Task objective.
Each line starting at the one that contains "(R578; log entry 6). -/" and ending at the one that contains "learned := l, occ" must be returned exactly, and the rest of the listing is left out.

Data for the task.
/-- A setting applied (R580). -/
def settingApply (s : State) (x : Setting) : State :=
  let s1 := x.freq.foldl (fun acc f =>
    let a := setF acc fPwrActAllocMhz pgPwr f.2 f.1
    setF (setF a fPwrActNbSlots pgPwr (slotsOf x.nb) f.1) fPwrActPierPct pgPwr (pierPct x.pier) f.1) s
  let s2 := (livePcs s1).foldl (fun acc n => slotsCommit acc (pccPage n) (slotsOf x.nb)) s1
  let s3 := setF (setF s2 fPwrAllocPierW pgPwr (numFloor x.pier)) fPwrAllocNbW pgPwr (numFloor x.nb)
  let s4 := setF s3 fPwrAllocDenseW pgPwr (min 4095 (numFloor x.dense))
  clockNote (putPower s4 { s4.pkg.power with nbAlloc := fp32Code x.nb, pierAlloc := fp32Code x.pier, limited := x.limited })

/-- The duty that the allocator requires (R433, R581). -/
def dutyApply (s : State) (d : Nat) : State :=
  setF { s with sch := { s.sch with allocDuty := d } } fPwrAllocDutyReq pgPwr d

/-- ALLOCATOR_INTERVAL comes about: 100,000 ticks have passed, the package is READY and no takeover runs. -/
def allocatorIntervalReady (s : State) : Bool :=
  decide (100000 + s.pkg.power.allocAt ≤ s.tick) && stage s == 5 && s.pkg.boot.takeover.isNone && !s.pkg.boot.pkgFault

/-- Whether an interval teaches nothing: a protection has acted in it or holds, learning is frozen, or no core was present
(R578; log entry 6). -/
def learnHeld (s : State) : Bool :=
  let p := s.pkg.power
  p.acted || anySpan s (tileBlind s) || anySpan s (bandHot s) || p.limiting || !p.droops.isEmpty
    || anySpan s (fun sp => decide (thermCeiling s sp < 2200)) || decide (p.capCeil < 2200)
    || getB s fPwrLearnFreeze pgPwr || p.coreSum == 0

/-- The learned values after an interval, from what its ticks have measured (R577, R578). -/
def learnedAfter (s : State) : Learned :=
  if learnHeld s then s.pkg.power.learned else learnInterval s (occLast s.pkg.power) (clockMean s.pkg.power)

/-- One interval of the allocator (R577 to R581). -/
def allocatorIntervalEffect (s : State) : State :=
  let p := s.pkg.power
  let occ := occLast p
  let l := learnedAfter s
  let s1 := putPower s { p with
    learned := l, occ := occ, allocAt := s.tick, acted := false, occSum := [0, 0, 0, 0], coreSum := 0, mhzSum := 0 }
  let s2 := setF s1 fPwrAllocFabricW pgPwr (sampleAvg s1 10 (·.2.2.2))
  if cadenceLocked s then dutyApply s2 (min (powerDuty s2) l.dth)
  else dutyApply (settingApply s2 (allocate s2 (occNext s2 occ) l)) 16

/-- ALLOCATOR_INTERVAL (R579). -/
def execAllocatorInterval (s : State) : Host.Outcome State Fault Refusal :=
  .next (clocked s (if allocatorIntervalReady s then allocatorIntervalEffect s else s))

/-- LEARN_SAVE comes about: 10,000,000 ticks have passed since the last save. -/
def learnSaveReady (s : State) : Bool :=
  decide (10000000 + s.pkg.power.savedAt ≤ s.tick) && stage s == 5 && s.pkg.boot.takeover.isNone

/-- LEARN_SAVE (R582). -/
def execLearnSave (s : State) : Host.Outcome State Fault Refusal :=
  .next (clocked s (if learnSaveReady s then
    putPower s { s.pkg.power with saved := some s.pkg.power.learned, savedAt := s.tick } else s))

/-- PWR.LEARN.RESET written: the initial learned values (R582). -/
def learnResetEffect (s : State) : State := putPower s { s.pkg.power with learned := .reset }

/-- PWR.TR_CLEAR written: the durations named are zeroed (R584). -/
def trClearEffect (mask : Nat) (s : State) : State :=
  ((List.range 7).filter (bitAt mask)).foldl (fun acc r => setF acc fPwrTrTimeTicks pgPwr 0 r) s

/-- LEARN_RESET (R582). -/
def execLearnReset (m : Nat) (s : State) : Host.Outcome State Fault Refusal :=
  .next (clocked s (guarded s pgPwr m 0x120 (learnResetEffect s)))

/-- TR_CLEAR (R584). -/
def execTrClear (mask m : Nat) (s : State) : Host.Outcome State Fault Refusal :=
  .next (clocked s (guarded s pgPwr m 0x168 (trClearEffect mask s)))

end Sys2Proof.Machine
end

Response.
(R578; log entry 6). -/
def learnHeld (s : State) : Bool :=
  let p := s.pkg.power
  p.acted || anySpan s (tileBlind s) || anySpan s (bandHot s) || p.limiting || !p.droops.isEmpty
    || anySpan s (fun sp => decide (thermCeiling s sp < 2200)) || decide (p.capCeil < 2200)
    || getB s fPwrLearnFreeze pgPwr || p.coreSum == 0

/-- The learned values after an interval, from what its ticks have measured (R577, R578). -/
def learnedAfter (s : State) : Learned :=
  if learnHeld s then s.pkg.power.learned else learnInterval s (occLast s.pkg.power) (clockMean s.pkg.power)

/-- One interval of the allocator (R577 to R581). -/
def allocatorIntervalEffect (s : State) : State :=
  let p := s.pkg.power
  let occ := occLast p
  let l := learnedAfter s
  let s1 := putPower s { p with
    learned := l, occ := occ, allocAt := s.tick, acted := false, occSum := [0, 0, 0, 0], coreSum := 0, mhzSum := 0 }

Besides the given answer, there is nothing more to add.